▸ **Dataset entries**:
══════════

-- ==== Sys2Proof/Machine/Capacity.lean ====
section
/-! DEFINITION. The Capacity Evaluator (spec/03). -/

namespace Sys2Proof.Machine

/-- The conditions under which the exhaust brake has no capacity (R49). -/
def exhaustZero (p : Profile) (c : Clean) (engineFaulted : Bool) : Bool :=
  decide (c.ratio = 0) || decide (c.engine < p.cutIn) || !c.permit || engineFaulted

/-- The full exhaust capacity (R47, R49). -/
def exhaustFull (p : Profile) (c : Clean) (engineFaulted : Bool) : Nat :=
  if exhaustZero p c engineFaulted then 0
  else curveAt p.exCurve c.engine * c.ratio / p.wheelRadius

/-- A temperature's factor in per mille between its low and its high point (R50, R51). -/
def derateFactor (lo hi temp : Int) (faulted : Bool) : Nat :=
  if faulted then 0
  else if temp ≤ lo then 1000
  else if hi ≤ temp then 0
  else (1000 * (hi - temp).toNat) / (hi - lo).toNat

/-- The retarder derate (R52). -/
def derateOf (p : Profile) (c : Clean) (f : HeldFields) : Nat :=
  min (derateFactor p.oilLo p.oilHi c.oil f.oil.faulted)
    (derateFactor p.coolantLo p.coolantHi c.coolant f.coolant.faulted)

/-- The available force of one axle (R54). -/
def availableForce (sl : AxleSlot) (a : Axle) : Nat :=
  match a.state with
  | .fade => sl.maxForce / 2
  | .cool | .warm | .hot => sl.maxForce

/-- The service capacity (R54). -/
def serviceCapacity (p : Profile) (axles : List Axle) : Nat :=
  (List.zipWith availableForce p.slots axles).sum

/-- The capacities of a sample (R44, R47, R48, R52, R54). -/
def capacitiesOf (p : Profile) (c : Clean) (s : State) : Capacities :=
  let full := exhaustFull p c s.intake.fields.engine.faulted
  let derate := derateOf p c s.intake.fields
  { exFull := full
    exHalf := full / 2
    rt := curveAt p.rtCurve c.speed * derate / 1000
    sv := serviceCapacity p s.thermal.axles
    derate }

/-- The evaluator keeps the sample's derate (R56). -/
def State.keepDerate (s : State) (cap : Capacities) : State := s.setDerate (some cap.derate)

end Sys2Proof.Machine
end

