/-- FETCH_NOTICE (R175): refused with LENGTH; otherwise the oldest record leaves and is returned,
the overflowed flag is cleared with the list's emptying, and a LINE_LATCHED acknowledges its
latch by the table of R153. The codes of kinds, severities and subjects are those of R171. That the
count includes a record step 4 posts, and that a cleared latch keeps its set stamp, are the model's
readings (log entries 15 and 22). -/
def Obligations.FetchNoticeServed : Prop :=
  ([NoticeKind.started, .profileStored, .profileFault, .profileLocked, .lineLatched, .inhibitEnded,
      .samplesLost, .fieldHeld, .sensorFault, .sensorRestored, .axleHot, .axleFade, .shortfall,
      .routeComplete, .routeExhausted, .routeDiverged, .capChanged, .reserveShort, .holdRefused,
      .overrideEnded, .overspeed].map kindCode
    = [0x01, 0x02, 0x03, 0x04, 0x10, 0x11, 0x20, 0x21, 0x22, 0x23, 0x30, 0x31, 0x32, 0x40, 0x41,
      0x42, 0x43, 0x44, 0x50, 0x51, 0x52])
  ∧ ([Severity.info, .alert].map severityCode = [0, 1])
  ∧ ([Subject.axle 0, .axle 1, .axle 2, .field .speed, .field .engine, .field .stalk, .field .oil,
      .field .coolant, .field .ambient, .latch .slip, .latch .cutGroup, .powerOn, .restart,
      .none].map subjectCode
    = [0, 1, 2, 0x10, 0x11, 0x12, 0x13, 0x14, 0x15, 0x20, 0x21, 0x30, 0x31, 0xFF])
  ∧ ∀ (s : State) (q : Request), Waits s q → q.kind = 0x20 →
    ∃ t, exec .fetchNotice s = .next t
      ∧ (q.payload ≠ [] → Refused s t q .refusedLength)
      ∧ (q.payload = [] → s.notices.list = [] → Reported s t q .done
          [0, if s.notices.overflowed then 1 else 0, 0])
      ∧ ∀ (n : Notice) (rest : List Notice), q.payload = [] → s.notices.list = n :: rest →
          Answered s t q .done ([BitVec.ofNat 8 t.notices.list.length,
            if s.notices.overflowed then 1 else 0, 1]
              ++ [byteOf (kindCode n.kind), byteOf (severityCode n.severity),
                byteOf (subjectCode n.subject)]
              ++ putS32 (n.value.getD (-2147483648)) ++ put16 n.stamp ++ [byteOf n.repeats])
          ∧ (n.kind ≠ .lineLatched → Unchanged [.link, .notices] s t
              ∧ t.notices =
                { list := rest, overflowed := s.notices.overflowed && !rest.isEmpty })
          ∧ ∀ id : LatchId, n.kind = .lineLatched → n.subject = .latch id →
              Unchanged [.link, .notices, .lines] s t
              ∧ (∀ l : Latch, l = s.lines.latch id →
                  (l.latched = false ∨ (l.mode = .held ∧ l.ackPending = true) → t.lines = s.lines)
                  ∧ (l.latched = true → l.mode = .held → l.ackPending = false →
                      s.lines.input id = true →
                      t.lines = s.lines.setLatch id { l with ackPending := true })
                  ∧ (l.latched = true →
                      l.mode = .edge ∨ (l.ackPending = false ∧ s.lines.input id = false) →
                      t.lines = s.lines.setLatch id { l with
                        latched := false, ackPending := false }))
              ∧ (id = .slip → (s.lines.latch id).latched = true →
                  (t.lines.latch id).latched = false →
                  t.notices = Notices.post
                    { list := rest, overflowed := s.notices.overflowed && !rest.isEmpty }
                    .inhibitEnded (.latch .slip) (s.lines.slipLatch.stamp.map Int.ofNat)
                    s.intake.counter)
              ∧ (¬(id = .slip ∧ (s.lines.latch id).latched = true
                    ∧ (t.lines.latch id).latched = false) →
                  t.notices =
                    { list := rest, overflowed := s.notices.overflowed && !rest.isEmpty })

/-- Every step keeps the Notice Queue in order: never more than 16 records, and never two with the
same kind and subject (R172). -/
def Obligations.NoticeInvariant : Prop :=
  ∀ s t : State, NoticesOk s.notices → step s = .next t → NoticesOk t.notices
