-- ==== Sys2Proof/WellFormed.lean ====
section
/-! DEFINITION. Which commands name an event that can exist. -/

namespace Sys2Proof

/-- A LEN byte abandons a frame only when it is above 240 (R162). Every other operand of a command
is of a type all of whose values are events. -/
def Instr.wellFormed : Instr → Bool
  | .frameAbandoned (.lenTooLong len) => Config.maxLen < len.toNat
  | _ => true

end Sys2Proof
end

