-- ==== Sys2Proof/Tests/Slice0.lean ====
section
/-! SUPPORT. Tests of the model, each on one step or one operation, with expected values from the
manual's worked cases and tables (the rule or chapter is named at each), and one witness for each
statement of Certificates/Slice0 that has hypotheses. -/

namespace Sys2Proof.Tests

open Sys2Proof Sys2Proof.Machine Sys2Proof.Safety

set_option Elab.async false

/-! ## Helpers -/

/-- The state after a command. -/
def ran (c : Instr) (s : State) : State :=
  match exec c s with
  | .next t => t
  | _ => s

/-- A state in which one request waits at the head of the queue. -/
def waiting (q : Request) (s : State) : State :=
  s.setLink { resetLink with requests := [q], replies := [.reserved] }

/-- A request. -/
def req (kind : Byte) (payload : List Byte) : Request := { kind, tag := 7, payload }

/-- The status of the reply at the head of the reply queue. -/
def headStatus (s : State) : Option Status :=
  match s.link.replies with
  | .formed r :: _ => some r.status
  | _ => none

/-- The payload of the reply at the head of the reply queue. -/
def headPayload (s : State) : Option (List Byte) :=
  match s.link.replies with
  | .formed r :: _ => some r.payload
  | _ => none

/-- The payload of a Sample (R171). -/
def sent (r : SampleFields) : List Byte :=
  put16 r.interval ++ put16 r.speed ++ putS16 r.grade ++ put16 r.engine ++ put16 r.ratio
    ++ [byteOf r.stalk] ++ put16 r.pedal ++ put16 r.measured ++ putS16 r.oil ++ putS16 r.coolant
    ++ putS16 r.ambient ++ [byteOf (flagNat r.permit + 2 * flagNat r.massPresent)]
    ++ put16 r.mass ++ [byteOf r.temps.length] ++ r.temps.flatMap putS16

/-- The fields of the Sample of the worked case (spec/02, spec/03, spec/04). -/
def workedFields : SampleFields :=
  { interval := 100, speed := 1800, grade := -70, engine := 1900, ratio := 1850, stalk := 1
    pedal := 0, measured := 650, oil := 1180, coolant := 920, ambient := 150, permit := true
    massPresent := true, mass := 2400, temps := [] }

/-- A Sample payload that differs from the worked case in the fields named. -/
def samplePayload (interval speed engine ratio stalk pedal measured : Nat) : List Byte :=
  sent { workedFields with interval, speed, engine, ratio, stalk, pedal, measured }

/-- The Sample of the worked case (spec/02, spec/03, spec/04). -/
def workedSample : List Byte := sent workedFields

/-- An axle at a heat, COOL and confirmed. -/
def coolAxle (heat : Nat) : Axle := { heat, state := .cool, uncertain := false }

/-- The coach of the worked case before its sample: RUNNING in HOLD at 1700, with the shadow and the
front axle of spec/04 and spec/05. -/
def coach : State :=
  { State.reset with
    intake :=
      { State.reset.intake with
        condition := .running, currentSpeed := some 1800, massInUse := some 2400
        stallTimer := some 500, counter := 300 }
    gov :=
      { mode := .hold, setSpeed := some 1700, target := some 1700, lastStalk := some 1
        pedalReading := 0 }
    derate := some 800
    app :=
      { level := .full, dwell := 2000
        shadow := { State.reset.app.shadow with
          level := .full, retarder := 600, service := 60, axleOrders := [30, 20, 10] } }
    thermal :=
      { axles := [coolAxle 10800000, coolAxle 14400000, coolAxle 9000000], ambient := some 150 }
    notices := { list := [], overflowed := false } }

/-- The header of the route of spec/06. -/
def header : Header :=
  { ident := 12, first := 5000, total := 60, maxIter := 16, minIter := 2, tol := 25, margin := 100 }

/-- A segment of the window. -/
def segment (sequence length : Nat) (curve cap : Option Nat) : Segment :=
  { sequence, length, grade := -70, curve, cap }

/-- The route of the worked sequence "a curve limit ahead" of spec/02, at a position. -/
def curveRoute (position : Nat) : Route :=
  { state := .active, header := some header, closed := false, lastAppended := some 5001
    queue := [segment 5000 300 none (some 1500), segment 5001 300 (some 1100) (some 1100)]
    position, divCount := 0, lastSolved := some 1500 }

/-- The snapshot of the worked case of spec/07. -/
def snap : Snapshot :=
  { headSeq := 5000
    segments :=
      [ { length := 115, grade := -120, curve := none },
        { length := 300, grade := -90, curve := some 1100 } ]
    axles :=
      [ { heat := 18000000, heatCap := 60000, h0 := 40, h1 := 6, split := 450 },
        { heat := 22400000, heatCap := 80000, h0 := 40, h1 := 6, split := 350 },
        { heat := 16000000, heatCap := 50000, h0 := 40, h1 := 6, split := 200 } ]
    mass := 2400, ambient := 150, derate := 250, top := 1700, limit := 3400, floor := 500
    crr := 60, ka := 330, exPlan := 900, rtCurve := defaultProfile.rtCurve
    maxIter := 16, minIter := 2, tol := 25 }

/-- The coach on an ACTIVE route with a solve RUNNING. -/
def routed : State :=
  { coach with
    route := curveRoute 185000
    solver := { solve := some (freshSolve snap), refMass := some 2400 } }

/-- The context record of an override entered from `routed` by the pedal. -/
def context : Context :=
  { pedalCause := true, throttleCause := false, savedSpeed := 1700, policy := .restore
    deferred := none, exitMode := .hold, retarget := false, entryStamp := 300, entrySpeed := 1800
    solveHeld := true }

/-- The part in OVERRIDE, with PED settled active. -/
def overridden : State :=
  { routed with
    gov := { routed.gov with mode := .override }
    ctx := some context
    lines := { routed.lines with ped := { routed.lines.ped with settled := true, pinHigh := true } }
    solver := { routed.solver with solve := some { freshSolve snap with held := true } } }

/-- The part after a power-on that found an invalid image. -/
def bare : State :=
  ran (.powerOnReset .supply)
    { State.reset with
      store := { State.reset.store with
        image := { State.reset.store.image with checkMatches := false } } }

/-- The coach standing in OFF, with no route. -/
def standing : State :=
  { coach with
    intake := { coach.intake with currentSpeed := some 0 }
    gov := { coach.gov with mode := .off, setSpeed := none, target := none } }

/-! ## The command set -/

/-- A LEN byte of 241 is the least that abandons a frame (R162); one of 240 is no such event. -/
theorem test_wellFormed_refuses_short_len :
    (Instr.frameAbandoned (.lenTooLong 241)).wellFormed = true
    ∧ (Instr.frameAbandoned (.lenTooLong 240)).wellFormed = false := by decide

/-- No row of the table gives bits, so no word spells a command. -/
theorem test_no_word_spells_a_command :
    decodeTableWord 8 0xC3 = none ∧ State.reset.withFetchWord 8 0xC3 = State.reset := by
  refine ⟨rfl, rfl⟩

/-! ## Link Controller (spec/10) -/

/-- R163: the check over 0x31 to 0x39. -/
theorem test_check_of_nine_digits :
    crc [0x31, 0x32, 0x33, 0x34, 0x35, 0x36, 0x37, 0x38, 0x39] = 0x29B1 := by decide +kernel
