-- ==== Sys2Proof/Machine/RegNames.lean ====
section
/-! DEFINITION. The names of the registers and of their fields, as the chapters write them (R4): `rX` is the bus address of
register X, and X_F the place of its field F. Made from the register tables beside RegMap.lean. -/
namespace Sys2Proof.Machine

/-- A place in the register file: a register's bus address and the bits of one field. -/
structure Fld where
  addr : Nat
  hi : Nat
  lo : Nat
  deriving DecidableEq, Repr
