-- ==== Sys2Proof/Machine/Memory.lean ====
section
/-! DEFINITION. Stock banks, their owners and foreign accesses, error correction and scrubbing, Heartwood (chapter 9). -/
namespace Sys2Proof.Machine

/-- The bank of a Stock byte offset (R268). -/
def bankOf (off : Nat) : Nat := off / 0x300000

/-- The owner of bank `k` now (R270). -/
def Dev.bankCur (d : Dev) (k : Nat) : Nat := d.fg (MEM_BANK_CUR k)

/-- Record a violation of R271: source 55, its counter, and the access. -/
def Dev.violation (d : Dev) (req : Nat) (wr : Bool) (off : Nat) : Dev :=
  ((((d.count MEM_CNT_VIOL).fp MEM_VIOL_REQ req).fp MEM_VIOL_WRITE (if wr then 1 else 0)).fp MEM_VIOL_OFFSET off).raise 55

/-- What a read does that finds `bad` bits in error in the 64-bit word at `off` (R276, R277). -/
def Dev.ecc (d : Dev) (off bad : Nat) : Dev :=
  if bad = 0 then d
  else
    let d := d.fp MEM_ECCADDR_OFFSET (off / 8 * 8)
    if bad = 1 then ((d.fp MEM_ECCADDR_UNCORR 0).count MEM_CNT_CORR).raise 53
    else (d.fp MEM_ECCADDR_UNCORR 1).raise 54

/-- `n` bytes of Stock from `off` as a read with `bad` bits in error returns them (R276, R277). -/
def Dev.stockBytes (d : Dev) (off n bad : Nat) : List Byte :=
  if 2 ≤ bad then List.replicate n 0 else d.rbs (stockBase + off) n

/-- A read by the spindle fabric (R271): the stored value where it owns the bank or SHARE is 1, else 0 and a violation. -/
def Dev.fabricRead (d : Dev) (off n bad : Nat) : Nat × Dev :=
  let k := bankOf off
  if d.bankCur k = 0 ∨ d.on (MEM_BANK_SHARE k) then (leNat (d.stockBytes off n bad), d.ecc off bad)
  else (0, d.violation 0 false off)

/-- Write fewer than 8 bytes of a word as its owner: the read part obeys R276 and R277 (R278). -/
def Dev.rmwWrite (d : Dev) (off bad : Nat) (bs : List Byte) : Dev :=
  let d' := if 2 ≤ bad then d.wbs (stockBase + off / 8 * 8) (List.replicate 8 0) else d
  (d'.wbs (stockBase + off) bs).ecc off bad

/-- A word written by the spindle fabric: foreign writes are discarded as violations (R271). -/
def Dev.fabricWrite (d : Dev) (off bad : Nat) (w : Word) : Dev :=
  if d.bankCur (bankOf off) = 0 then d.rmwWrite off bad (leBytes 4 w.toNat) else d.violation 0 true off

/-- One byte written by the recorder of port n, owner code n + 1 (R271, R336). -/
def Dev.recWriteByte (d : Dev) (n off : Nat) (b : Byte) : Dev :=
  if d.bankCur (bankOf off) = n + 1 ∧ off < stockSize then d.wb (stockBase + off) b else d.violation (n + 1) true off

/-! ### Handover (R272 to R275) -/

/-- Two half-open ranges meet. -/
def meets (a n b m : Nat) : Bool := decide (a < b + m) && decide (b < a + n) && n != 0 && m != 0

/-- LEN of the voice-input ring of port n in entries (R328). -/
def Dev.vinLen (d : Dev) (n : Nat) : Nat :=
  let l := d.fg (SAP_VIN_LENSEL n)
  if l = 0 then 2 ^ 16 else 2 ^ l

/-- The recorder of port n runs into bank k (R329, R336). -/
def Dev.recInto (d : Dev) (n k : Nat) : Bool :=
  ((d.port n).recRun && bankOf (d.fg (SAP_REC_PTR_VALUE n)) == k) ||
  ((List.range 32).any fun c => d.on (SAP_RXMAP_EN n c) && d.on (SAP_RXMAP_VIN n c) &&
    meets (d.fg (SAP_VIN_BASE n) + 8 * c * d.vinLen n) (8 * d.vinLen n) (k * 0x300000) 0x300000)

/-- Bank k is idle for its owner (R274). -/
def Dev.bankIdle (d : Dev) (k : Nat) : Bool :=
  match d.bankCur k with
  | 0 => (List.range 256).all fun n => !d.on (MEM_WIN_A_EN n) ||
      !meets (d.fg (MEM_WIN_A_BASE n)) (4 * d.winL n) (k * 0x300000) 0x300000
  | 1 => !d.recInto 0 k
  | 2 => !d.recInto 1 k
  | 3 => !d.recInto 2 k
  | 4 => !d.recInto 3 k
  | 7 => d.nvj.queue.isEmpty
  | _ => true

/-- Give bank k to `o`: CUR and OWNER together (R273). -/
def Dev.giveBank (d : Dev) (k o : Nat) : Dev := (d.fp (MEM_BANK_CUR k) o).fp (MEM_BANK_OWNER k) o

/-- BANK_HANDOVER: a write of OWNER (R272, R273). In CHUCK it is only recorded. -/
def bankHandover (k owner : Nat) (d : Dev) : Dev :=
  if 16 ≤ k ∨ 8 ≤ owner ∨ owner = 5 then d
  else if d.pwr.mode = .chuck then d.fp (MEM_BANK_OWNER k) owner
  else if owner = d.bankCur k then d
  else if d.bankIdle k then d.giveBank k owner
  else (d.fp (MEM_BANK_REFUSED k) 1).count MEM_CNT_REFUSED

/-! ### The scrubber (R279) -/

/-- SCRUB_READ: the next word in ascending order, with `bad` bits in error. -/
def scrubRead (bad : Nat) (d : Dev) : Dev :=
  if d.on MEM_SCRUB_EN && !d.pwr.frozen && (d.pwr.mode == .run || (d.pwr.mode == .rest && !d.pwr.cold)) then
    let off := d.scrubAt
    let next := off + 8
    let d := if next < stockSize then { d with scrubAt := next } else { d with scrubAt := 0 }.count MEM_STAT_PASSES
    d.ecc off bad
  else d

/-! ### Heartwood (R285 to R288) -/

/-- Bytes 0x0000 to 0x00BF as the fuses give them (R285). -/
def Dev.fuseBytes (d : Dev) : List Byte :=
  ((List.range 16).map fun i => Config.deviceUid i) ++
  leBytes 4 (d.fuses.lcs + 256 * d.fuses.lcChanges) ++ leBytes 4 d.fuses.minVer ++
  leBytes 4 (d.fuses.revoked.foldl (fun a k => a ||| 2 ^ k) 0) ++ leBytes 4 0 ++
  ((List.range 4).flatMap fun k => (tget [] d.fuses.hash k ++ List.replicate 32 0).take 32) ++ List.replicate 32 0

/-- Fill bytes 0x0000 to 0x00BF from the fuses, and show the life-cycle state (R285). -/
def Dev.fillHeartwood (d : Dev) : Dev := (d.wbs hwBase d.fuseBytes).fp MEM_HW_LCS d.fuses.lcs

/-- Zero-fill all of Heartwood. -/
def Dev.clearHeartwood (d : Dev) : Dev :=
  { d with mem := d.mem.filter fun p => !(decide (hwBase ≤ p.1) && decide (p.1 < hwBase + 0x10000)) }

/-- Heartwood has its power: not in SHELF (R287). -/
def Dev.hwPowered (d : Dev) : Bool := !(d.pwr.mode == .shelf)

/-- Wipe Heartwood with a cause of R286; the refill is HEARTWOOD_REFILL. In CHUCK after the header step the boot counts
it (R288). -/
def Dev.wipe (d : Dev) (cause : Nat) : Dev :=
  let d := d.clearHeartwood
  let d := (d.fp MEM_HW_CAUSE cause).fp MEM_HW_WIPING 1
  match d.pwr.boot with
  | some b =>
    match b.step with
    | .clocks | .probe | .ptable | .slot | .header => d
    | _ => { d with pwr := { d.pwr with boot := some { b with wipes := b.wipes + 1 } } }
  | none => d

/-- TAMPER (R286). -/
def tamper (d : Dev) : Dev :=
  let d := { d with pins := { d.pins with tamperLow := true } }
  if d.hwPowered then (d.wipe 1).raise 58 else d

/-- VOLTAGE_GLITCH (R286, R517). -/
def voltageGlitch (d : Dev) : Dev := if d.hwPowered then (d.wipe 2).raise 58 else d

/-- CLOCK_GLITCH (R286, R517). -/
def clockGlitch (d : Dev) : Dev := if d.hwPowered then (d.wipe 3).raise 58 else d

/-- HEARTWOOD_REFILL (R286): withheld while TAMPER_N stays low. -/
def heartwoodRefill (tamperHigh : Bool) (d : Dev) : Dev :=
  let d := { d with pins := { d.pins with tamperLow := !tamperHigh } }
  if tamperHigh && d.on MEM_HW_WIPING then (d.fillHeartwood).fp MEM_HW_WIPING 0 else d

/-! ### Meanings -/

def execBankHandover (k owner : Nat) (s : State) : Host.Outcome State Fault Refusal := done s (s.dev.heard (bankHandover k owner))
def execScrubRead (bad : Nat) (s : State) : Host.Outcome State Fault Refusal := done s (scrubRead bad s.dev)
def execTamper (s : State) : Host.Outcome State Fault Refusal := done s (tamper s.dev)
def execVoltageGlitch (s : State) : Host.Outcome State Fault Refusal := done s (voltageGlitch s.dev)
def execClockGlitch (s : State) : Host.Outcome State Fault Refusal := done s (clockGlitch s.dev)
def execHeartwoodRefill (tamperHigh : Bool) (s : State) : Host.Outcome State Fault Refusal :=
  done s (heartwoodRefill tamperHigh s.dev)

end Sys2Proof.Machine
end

══════════

▸ **Task goal**:
From the line holding "0x30, 0x31, 0xFF])" to the line holding "t q .refusedLength)", inclusive, restate each line above exactly as written.

▸ **Solution to the exercise**:
    = [0, 1, 2, 0x10, 0x11, 0x12, 0x13, 0x14, 0x15, 0x20, 0x21, 0x30, 0x31, 0xFF])
  ∧ ∀ (s : State) (q : Request), Waits s q → q.kind = 0x20 →
    ∃ t, exec .fetchNotice s = .next t
      ∧ (q.payload ≠ [] → Refused s t q .refusedLength)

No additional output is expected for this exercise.